Düren. Ein geborstenes unterirdisches Abwasserrohr hat in Düren ein rund vier Meter großes Loch in einer Straße verursacht. Am Freitagnachmittag war dort eine Autofahrerin mit dem Hinterrad ihres Wagens etwa 60 Zentimeter tief in die Straßendecke eingebrochen. Sie blieb unversehrt. Alarmierte Hilfskräfte entdeckten, dass sich unter dem Asphalt ein noch weit größerer Hohlraum gebildet hatte. Das Loch wurde auf etwa vier Meter ausgebaggert.

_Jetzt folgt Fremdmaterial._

/-- Settles O13: the parity of the target is its bit 0, and its zero-extension is its value. -/
theorem jumpSetsPc : Obligations.JumpSetsPc := by
  intro s aaa
  rw [← zextAddress_eq]
  exact ⟨decodeWord_encodeWord (.jump aaa), fun h => exec_jump_of_even h s, fun h => exec_jump_of_odd h s⟩

/-! ### The skip pair -/

theorem decodeWord_skipEqual (fX : BitVec 4) (n : BitVec 1) (fY : BitVec 3) (m : BitVec 4) :
    decodeWord (0x8#4 ++ fX ++ n ++ fY ++ m) = .ok (.skipEqual fX fY) := by
  obtain ⟨hop, hX, hY, _⟩ := fields_RRR 0x8#4 fX n fY m
  exact (decodeWord_at hop).trans (congrArg Except.ok (congr (congrArg Instr.skipEqual hX) hY))

theorem decodeWord_skipNotEqual (fX : BitVec 4) (n : BitVec 1) (fY : BitVec 3) (m : BitVec 4) :
    decodeWord (0x9#4 ++ fX ++ n ++ fY ++ m) = .ok (.skipNotEqual fX fY) := by
  obtain ⟨hop, hX, hY, _⟩ := fields_RRR 0x9#4 fX n fY m
  exact (decodeWord_at hop).trans (congrArg Except.ok (congr (congrArg Instr.skipNotEqual hX) hY))

theorem skipDelta_condEqual (x y : Byte) : skipDelta (condEqual x y) = if x = y then 4 else 2 := by
  by_cases h : x = y <;> simp [skipDelta, condEqual, h]

theorem skipDelta_condNotEqual (x y : Byte) : skipDelta (condNotEqual x y) = if x = y then 2 else 4 := by
  by_cases h : x = y <;> simp [skipDelta, condNotEqual, h]

/-- An advance by one of two deltas changes `P` alone, to one of two addresses. -/
theorem advance_ite (p : Prop) [Decidable p] (d e : Addr) (s : State) :
    s.advance (if p then d else e) = { s with pc := if p then s.pc + d else s.pc + e } := by
  split <;> rfl

section
variable {fX : BitVec 4} (hX : fX.toNat < 8) (fY : BitVec 3) (s : State)

/-- SKIP_EQUAL skips one instruction more if its registers are equal (R161). -/
theorem exec_skipEqual : exec (.skipEqual fX fY) s = .next
    (s.advance (if s.reg ⟨fX.toNat, hX⟩ = s.reg (regOfY fY) then 4 else 2)) :=
  (withReg_ok hX .fX s _).trans (by rw [skipDelta_condEqual])

/-- SKIP_NOT_EQUAL skips one instruction more unless its registers are equal (R162). -/
theorem exec_skipNotEqual : exec (.skipNotEqual fX fY) s = .next
    (s.advance (if s.reg ⟨fX.toNat, hX⟩ = s.reg (regOfY fY) then 2 else 4)) :=
  (withReg_ok hX .fX s _).trans (by rw [skipDelta_condNotEqual])

end

/-- Settles O14: past the register-number check, `P` advances by what the comparison selects. -/
theorem skipEqualSkips : Obligations.SkipEqualSkips := by
  intro s fX n fY m
  refine ⟨decodeWord_skipEqual fX n fY m, fun hX => ?_, fun hX => withReg_bad hX .fX s _⟩
  rw [exec_skipEqual hX, advance_ite]
  rfl

/-- Settles O15: past the register-number check, `P` advances by what the comparison selects. -/
theorem skipNotEqualSkips : Obligations.SkipNotEqualSkips := by
  intro s fX n fY m
  refine ⟨decodeWord_skipNotEqual fX n fY m, fun hX => ?_, fun hX => withReg_bad hX .fX s _⟩
  rw [exec_skipNotEqual hX, advance_ite]
  rfl

end Sys2Proof.Machine
end

section
/-! PROOFS. The devices and the timer (spec/44_io_timer.md): READ_KEYBOARD by whether a token is there, READ_T, and DRAW by
the first of its three operands that is out of range. -/

namespace Sys2Proof.Machine

open Sys2Proof.Safety

/-! ### The words, with any ignored bits -/

theorem decodeWord_readKeyboard (fX : BitVec 4) (n : BitVec 8) :
    decodeWord (0x6#4 ++ fX ++ n) = .ok (.readKeyboard fX) := by
  obtain ⟨hop, hX, _⟩ := fields_RI 0x6#4 fX n
  exact (decodeWord_at hop).trans (congrArg (Except.ok ∘ Instr.readKeyboard) hX)

theorem decodeWord_readT (fX : BitVec 4) (n : BitVec 8) : decodeWord (0xC#4 ++ fX ++ n) = .ok (.readT fX) := by
  obtain ⟨hop, hX, _⟩ := fields_RI 0xC#4 fX n
  exact (decodeWord_at hop).trans (congrArg (Except.ok ∘ Instr.readT) hX)

theorem decodeWord_draw (fX : BitVec 4) (n : BitVec 1) (fY : BitVec 3) (fZ : BitVec 4) :
    decodeWord (0xF#4 ++ fX ++ n ++ fY ++ fZ) = .ok (.draw fX fY fZ) := by
  obtain ⟨hop, hX, hY, hZ⟩ := fields_RRR 0xF#4 fX n fY fZ
  exact (decodeWord_at hop).trans (congrArg Except.ok (congr (congr (congrArg Instr.draw hX) hY) hZ))

/-! ### DRAW on fields that name registers -/

section
variable {fX fZ : BitVec 4} (hX : fX.toNat < 8) (hZ : fZ.toNat < 8) (fY : BitVec 3) (s : State)

/-- Past the register-number checks DRAW looks at the character, the row and the column, in that order (R173, D20). -/
theorem exec_draw : exec (.draw fX fY fZ) s =
    if 0x7F < (s.reg ⟨fX.toNat, hX⟩).toNat then
      .next (fatalState (.drawOperandOutOfRange .character (s.reg ⟨fX.toNat, hX⟩)) s)
    else if 8 ≤ (s.reg (regOfY fY)).toNat then
      .next (fatalState (.drawOperandOutOfRange .row (s.reg (regOfY fY))) s)
    else if 8 ≤ (s.reg ⟨fZ.toNat, hZ⟩).toNat then
      .next (fatalState (.drawOperandOutOfRange .column (s.reg ⟨fZ.toNat, hZ⟩)) s)
    else .next ((drawCell (cellOffset (s.reg (regOfY fY)) (s.reg ⟨fZ.toNat, hZ⟩)) (s.reg ⟨fX.toNat, hX⟩) s).advance 2) :=
  (withReg_ok hX .fX s _).trans (withReg_ok hZ .fZ s _)

end

/-- Settles O20: each clause is one branch of the handler's chain of checks, and the register-number checks come first. -/
theorem drawWritesCell : Obligations.DrawWritesCell := by
  intro s fX n fY fZ
  refine ⟨decodeWord_draw fX n fY fZ, ?_, fun hX => withReg_bad hX .fX s _,
    fun hX hZ => (withReg_ok hX .fX s _).trans (withReg_bad hZ .fZ s _)⟩
  rintro hX hZ _ _ _ rfl rfl rfl
  rw [exec_draw hX hZ]
  refine ⟨fun hc hrow hcol => ?inRange, fun hc => ?character, fun hc hrow => ?row, fun hc hrow hcol => ?column⟩
  case inRange =>
    exact (if_neg (Nat.not_lt.mpr hc)).trans
      ((if_neg (Nat.not_le.mpr hrow)).trans (if_neg (Nat.not_le.mpr hcol)))
  case character => exact if_pos hc
  case row => exact (if_neg (Nat.not_lt.mpr hc)).trans (if_pos hrow)
  case column => exact (if_neg (Nat.not_lt.mpr hc)).trans ((if_neg (Nat.not_le.mpr hrow)).trans (if_pos hcol))

/-! ### READ_KEYBOARD and READ_T -/

/-- Settles O16: what the keyboard gives is loaded, and where it gives nothing the cycle blocks. -/
theorem readKeyboardLoadsToken : Obligations.ReadKeyboardLoadsToken := by
  intro s fX n
  refine ⟨decodeWord_readKeyboard fX n, fun hX t ts hk => ?_, fun hX hk => ?_, fun hX => withReg_bad hX .fX s _⟩
  · exact exec_readKeyboard_of_some hX (keyboardRead_of_cons hk)
  · exact exec_readKeyboard_of_none hX (keyboardRead_of_nil hk)

/-- READ_T puts the timer register's value in the register and advances (R172). -/
theorem exec_readT {fX : BitVec 4} (hX : fX.toNat < 8) (s : State) :
    exec (.readT fX) s = .next ((s.setReg ⟨fX.toNat, hX⟩ s.regT).advance 2) := withReg_ok hX .fX s _

/-- Settles O19: the register-number check lets the copy through or is fatal. -/
theorem readTCopiesTimer : Obligations.ReadTCopiesTimer := by
  intro s fX n
  exact ⟨decodeWord_readT fX n, fun hX => exec_readT hX s, fun hX => withReg_bad hX .fX s _⟩

end Sys2Proof.Machine
end

section
/-! PROOFS. Conversion (spec/45_convert.md): CONVERT_TO_BASE_10 by the first of its three routed writes that is refused, what
it leaves at each bus address if none is, and CONVERT_BYTE_TO_ASCII by the range of its source. -/

namespace Sys2Proof.Machine

open Sys2Proof.Safety

/-! ### The words, with any ignored bits -/

theorem decodeWord_convertToBase10 (fX : BitVec 4) (n : BitVec 8) :
    decodeWord (0xD#4 ++ fX ++ n) = .ok (.convertToBase10 fX) := by
  obtain ⟨hop, hX, _⟩ := fields_RI 0xD#4 fX n
  exact (decodeWord_at hop).trans (congrArg (Except.ok ∘ Instr.convertToBase10) hX)

theorem decodeWord_convertByteToAscii (fX : BitVec 4) (n : BitVec 1) (fY : BitVec 3) (m : BitVec 4) :
    decodeWord (0xE#4 ++ fX ++ n ++ fY ++ m) = .ok (.convertByteToAscii fX fY) := by
  obtain ⟨hop, hX, hY, _⟩ := fields_RRR 0xE#4 fX n fY m
  exact (decodeWord_at hop).trans (congrArg Except.ok (congr (congrArg Instr.convertByteToAscii hX) hY))

/-! ### CONVERT_TO_BASE_10 -/

@[simp] theorem afterWrite_regT (a : Addr) (v : Byte) (s : State) : (afterWrite a v s).regT = s.regT := by
  unfold afterWrite; split <;> rfl

@[simp] theorem afterWrite_flagM (a : Addr) (v : Byte) (s : State) : (afterWrite a v s).flagM = s.flagM := by
  unfold afterWrite; split <;> rfl

/-- On a field that names a register CONVERT_TO_BASE_10 issues its three writes in order, from the states `s`, `s1` and
`s2`, and ends at the first that is refused (R180, D13). -/
theorem exec_convertToBase10 {fX : BitVec 4} (hX : fX.toNat < 8) {s s1 s2 s3 : State}
    (h1 : s1 = afterWrite s.regA (hundredsDigit (s.reg ⟨fX.toNat, hX⟩)) s)
    (h2 : s2 = afterWrite (s.regA + 1) (tensDigit (s.reg ⟨fX.toNat, hX⟩)) s1)
    (h3 : s3 = afterWrite (s.regA + 2) (onesDigit (s.reg ⟨fX.toNat, hX⟩)) s2) :
    exec (.convertToBase10 fX) s =
      if writeRefused s.config s.regA then .next (fatalState (.readOnlyDeviceViolation s.regA) s)
      else if writeRefused s.config (s.regA + 1) then .next (fatalState (.readOnlyDeviceViolation (s.regA + 1)) s1)
      else if writeRefused s.config (s.regA + 2) then .next (fatalState (.readOnlyDeviceViolation (s.regA + 2)) s2)
      else .next (s3.advance 2) := by
  have hc1 : s1.config = s.config := by rw [h1, afterWrite_config]
  have hc2 : s2.config = s.config := by rw [h2, afterWrite_config, hc1]
  refine (withReg_ok hX .fX s _).trans ?_
  rw [digitWrites, writeThenAdvance_cons, ← h1, writeThenAdvance_cons, hc1, ← h2, writeThenAdvance_cons, hc2, ← h3]
  rfl
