-- ==== Sys2Proof/Machine/Control.lean ====
section
/-! DEFINITION. The control surface: ENABLE, DISABLE, READ_STATE, READ_ERROR (43_packet_handler.md R167 to R170). -/

namespace Sys2Proof.Machine

/-- ENABLE (43_packet_handler.md R167). -/
def execEnable (s : State) : StepResult := .next (if s.dstate = .off then { s with dstate := .reset } else s)

/-- DISABLE (43_packet_handler.md R168). -/
def execDisable (s : State) : StepResult := .next { s with dstate := .off }

/-- READ_STATE (43_packet_handler.md R169). -/
def execReadState (s : State) : StepResult := .next (s.answer (.state s.dstate.code))

/-- READ_ERROR (43_packet_handler.md R170). -/
def execReadError (s : State) : StepResult := .next (s.answer (.error s.lasterr.code))

end Sys2Proof.Machine
end

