/-- The power-on state meets the invariant of registers and outputs, whatever the parameters and the commands issued
(10_state.md R36, R38; 20_memory.md R57). Two parts rest on the model's choice: that the histories start empty (log entry 6),
and that the channel the receiver starts on is INITIAL_CHAN (log entry 19, from the boot duty of 70_reset_and_hazards.md
R232), which makes the channel last commanded CHAN (43_packet_handler.md R166). -/
def Obligations.InvariantHoldsAtPowerOn : Prop :=
  Inv State.reset ∧ ∀ (p : Params) (is : List Issue), Inv (State.powerOn p is [] [] 0)

/-- 10_state.md R36: every step keeps the reachable-state invariant of the registers. -/
def Obligations.EveryStepKeepsTheRegisterInvariant : Prop :=
  ∀ s t : State, RegistersOk s → step s = .next t → RegistersOk t

/-- Every step keeps the invariant of registers and outputs: no event without its open packet (20_memory.md R57), CRC and
BITCNT count the open packet's bytes and the bits not yet flushed, the channel last commanded is CHAN, and every committed
packet is valid. What is said of BITCNT and of the length ceiling is said where `Params.wf` holds (log entry 17). The channel
the receiver starts on is log entry 19. -/
def Obligations.EveryStepKeepsRegistersAndOutputsConsistent : Prop :=
  ∀ s t : State, Inv s → step s = .next t → Inv t

/-- In every run from power-on, with any parameters and any commands, every packet the sink holds as committed passes the
CRC check (43_packet_handler.md R164, 44_crc.md R193, 42_frame_assembler.md R143), and, where `Params.wf` holds of the
parameters (log entry 17), is within the length ceiling (R146). That the histories start empty is log entry 6. -/
def Obligations.OnlyValidPacketsAreEverCommitted : Prop :=
  ∀ (p : Params) (is : List Issue) (n : Nat) (t : State),
    Host.Core.run core n (State.powerOn p is [] [] 0) = .next t →
    ∃ k, t.sink = some k ∧ ∀ q ∈ k.committed, ValidPacket p q

/-- 60_exceptions.md R211 and R212: from a state that meets the register invariant, with no reserved word issued, a step
always answers a next state, and the next state is again such a state. -/
def Obligations.NoReachableStateIsStuck : Prop :=
  ∀ s : State, RegistersOk s → streamWf s.stream = true →
    ∃ t, step s = .next t ∧ RegistersOk t ∧ streamWf t.stream = true

/-- 70_reset_and_hazards.md R231: of the power-on values only DSTATE, LASTERR and CHAN are observable. Two states in OFF
that agree on those three, on the parameters and on the histories give the same outputs for every command sequence,
whatever every other register holds. -/
def Obligations.OtherPowerOnValuesAreUnobservable : Prop :=
  ∀ (s t : State) (ws : List Word), s.dstate = .off → t.dstate = .off → s.chan = t.chan → s.lasterr = t.lasterr →
    s.params = t.params → s.events = t.events → s.results = t.results →
    SameOutputs (runCommands ws s) (runCommands ws t)

/-- A frame that is sent is received (the source's property quoted in 95_test_vectors.md S7, with 90_conflicts.md C1 and
C6): from RESET, a bit for the Reset step, an accepted preamble, and FRAME of a payload that with its FCS is within
MAX_FRAME_BITS, with the limits within their counters (log entry 17), and SCOUNT saturating or the preamble at most 254 bits,
give exactly one packet of the payload and its FCS on the present channel, the commit, and the hop. The
sender's stuffing and FCS are those of 30_encoding.md R81 and 44_crc.md R196. -/
def Obligations.AFrameThatIsSentIsReceivedAndCommitted : Prop :=
  ∀ (s : State) (d f : Bool) (n : Nat) (bs : List Byte), s.dstate = .reset →
    s.params.wf = true → s.params.counterOverflow = .saturate ∨ n ≤ 254 → 1 ≤ s.params.syncTimeout → 1 ≤ n →
    (((alternating n f).getLast? = some true ∧ s.params.preambleMin ≤ n) ∨
      ((alternating n f).getLast? = some false ∧ s.params.preambleMin + 2 ≤ n)) →
    8 * (bs.length + 2) ≤ s.params.maxFrameBits →
    ∃ t, feed (d :: (alternating n f ++ frameBits bs)) s = .next t ∧ t.dstate = .reset ∧ t.chan = !s.chan ∧
      t.lasterr = s.lasterr ∧
      t.events = s.events ++ (.beginPacket s.chan :: ((bs ++ fcsBytes bs).map Event.append ++
        [.commit, .hop (!s.chan)]))
end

Durch den Rohrschaden habe das weiterfließende Abwasser langsam das Erdreich unter der Straße ausgespült, erklärte der Sprecher des Wasserverbandes Eifel-Rur, Marcus Seiler, am Sonntag. „Das kam nicht plötzlich, sondern muss sich über längere Zeit entwickelt haben.“ Es habe sich eine unterirdische Kaverne gebildet, die hätte einstürzen können.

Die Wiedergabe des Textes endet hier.